Knowing very well that Azerbaijan's main strength came from its natural resources and its ability to sell the oil and natural gas in the world energy markets, Armenia targeted Tovuz in July 2020. Tovuz is not within the disputed Nagorno-Karabakh region. However, it is at the crossroads of the above-mentioned energy pipelines and also the strategic Baku-Tbilisi-Kars railway. This incident did not lead to an all-out conflict but further complicated an already strained relationship.
The main clashes came after September 27, 2020. Both sides blame each other for the escalation; the two neighbors clashed with all their military strength, one to keep Nagorno-Karabakh, others to regain it. Having strengthened their military capabilities with the revenues from the sales of the energy resources, Azerbaijani forces swiftly overwhelmed the Armenian forces. Unmanned drones that were bought from Turkey significantly sustained the Azerbaijani superiority. Although it is seen from its name (Nagorno means mountainous in Russian and Dağlık means the same in Azerbaijani Turkish), the terrain was not perfect for a military campaign. Azerbaijani soldiers steadily marched into the heart of the occupied territories at a rapid pace.

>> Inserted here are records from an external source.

-- ==== Sys2Proof/Machine/Riscv.lean ====
section
/-! DEFINITION. The base instruction set of a command core: RV64IMAC with Zicsr and Zifencei in M and U modes, the published standard
that R12 and R407 name, beside which the Xcmd instructions stand (log entry 18 for what that standard leaves to an implementation); and
the harts of the resident cluster, which run the same set of their profile (R20; log entry 93). -/

namespace Sys2Proof.Machine

/-! ### Instructions -/

/-- What an instruction of the integer and multiply sets computes. -/
inductive Alu where
  | add | sub | sll | slt | sltu | xor | srl | sra | or | and
  | mul | mulh | mulhsu | mulhu | div | divu | rem | remu
deriving DecidableEq, Repr

/-- The condition of a branch. -/
inductive RvCond where
  | eq | ne | lt | ge | ltu | geu
deriving DecidableEq, Repr

/-- What a CSR instruction writes. -/
inductive CsrOp where
  | write | set | clear
deriving DecidableEq, Repr

/-- A base instruction: `word` marks the 32-bit forms, `size` is in bytes, an atomic's operation is numbered as in R71. -/
inductive Rv where
  | constant (rd : Fin 32) (v : DWord) (pcRelative : Bool)
  | jal (rd : Fin 32) (off : DWord)
  | jalr (rd rs1 : Fin 32) (off : DWord)
  | branch (c : RvCond) (rs1 rs2 : Fin 32) (off : DWord)
  | load (size : Nat) (signed : Bool) (rd rs1 : Fin 32) (off : DWord)
  | store (size : Nat) (rs1 rs2 : Fin 32) (off : DWord)
  | aluImm (op : Alu) (word : Bool) (rd rs1 : Fin 32) (imm : DWord)
  | alu (op : Alu) (word : Bool) (rd rs1 rs2 : Fin 32)
  | fence | ecall | ebreak | mret | wfi
  | csr (op : CsrOp) (imm : Bool) (rd src : Fin 32) (n : Nat)
  | lr (size : Nat) (rd rs1 : Fin 32)
  | sc (size : Nat) (rd rs1 rs2 : Fin 32)
  | amo (op size : Nat) (rd rs1 rs2 : Fin 32)
deriving DecidableEq, Repr

/-! ### Decoding of 32-bit words -/

/-- A signed number of `n` bits. -/
def sext (n v : Nat) : DWord := (BitVec.ofNat n v).signExtend 64

/-- A register field. -/
def xregAt (w lo : Nat) : Fin 32 := Fin.ofNat 32 (bitsAt w lo 5)

/-- The immediates of the standard's formats. -/
def immI (w : Nat) : DWord := sext 12 (bitsAt w 20 12)
def immS (w : Nat) : DWord := sext 12 (bitsAt w 25 7 * 32 + bitsAt w 7 5)
def immB (w : Nat) : DWord := sext 13 (bitsAt w 31 1 * 4096 + bitsAt w 7 1 * 2048 + bitsAt w 25 6 * 32 + bitsAt w 8 4 * 2)
def immU (w : Nat) : DWord := sext 32 (bitsAt w 12 20 * 4096)
def immJ (w : Nat) : DWord := sext 21 (bitsAt w 31 1 * 2 ^ 20 + bitsAt w 12 8 * 4096 + bitsAt w 20 1 * 2048 + bitsAt w 21 10 * 2)

/-- The operation of funct3 in the integer sets; `alt` is bit 30. -/
def aluOf (f3 : Nat) (alt : Bool) : Alu :=
  match f3 with
  | 0 => if alt then .sub else .add
  | 1 => .sll | 2 => .slt | 3 => .sltu | 4 => .xor
  | 5 => if alt then .sra else .srl
  | 6 => .or | _ => .and

/-- The operation of funct3 in the multiply set. -/
def mulOf : Nat → Alu
  | 0 => .mul | 1 => .mulh | 2 => .mulhsu | 3 => .mulhu | 4 => .div | 5 => .divu | 6 => .rem | _ => .remu

/-- OP and OP-32. -/
def decodeOp (w : Nat) (word : Bool) : Option Rv :=
  let f3 := bitsAt w 12 3
  let rd := xregAt w 7
  let rs1 := xregAt w 15
  let rs2 := xregAt w 20
  match bitsAt w 25 7 with
  | 0 => if word && !([0, 1, 5].contains f3) then none else some (.alu (aluOf f3 false) word rd rs1 rs2)
  | 0x20 => if f3 = 0 ∨ f3 = 5 then some (.alu (aluOf f3 true) word rd rs1 rs2) else none
  | 1 => if word && [1, 2, 3].contains f3 then none else some (.alu (mulOf f3) word rd rs1 rs2)
  | _ => none

/-- OP-IMM and OP-IMM-32: a shift takes its amount of 6 or 5 bits. -/
def decodeOpImm (w : Nat) (word : Bool) : Option Rv :=
  let f3 := bitsAt w 12 3
  let rd := xregAt w 7
  let rs1 := xregAt w 15
  let n := if word then 5 else 6
  let top := bitsAt w (20 + n) (12 - n)
  let arith := top == 2 ^ (10 - n)
  if f3 = 1 ∨ f3 = 5 then
    if top = 0 ∨ (f3 = 5 ∧ arith = true) then some (.aluImm (aluOf f3 arith) word rd rs1 (BitVec.ofNat 64 (bitsAt w 20 n))) else none
  else if word ∧ f3 ≠ 0 then none
  else some (.aluImm (aluOf f3 false) word rd rs1 (immI w))

/-- AMO: funct5 of the atomics, numbered as in R71. -/
def decodeAmo (w : Nat) : Option Rv :=
  let rd := xregAt w 7
  let rs1 := xregAt w 15
  let rs2 := xregAt w 20
  let amo := fun (op : Nat) (size : Nat) => some (Rv.amo op size rd rs1 rs2)
  let form := fun (size : Nat) =>
    match bitsAt w 27 5 with
    | 0 => amo 0 size | 1 => amo 8 size | 4 => amo 3 size | 8 => amo 2 size | 12 => amo 1 size
    | 16 => amo 4 size | 20 => amo 5 size | 24 => amo 6 size | 28 => amo 7 size
    | 2 => if rs2 = 0 then some (.lr size rd rs1) else none
    | 3 => some (.sc size rd rs1 rs2)
    | _ => none
  match bitsAt w 12 3 with
  | 2 => form 4
  | 3 => form 8
  | _ => none

/-- SYSTEM. -/
def decodeSystem (w : Nat) : Option Rv :=
  let csr := fun (op : CsrOp) (imm : Bool) => some (Rv.csr op imm (xregAt w 7) (xregAt w 15) (bitsAt w 20 12))
  match bitsAt w 12 3 with
  | 0 =>
    match w with
    | 0x73 => some .ecall
    | 0x100073 => some .ebreak
    | 0x30200073 => some .mret
    | 0x10500073 => some .wfi
    | _ => none
  | 1 => csr .write false | 2 => csr .set false | 3 => csr .clear false
  | 5 => csr .write true | 6 => csr .set true | 7 => csr .clear true
  | _ => none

The armistice came after the liberation of Shusha on November 8, 2020. (This day will be celebrated as Victory Day in Azerbaijan.) Russia, the main power that controlled the whole Caucasus region in the Soviet era, brokered the deal and brought together the belligerent parties to form a ceasefire agreement. The agreement gave Azerbaijan the authority to keep the lands it had liberated in its campaign that took six weeks and obliged Armenia to cede large swathes of territory in the disputed Nagorno-Karabakh region.
This ceasefire agreement of November 9, 2020, is highly significant in terms of energy geopolitics. As was mentioned above, Azerbaijan exports a considerable amount of natural gas and oil via pipelines (e.g., South Caucasus Pipeline, which carries natural gas first to Turkey, then TANAP transmits the gas Europe and BTC pipeline) that lie near the Armenian border. If the main dispute between Azerbaijan and Armenia (that is to say, Nagorno-Karabakh conflict) is to be settled following this agreement, energy markets (especially Turkish and European markets) will certainly benefit from this result. Given that it has proved its military superiority over Armenia, Azerbaijan can securely supply Turkey and Europe with energy resources without the fear of attacks like the attack on Tovuz last July.
Of course, the main supplier of natural gas to Europe and Turkey (i.e., Russia) does not benefit from the guaranteed presence of competing Azerbaijani gas in Turkish and European energy markets. But certainly, Russia made huge gains from the ceasefire agreement of November 9, 2020. In a scene that resembles the Soviet era, Russian boots (approximately 2000 soldiers as a peacekeeping force) will be on the ground in Nagorno-Karabakh to monitor the agreement's implementation. Although this gain of Russia does little to overshadow the Azerbaijani gains and the secured transmission of natural resources, Russian soldiers' presence will give Russia important leverage that could be used in later negotiations regarding the energy issues.
Turkey will also send its forces to the region to monitor the implementation of the ceasefire agreement. Still, there are opposing claims about the size and the position of these Turkish peacekeeping forces. Regardless of their size or place of positioning, these Turkish forces will certainly strengthen Turkey's position where vital Turkish energy interests are at stake. We shall wait and see what the time will bring regarding this minor complication and the wider geopolitical dispute, which is of high importance for the secure supply of energy to Europe and Turkey.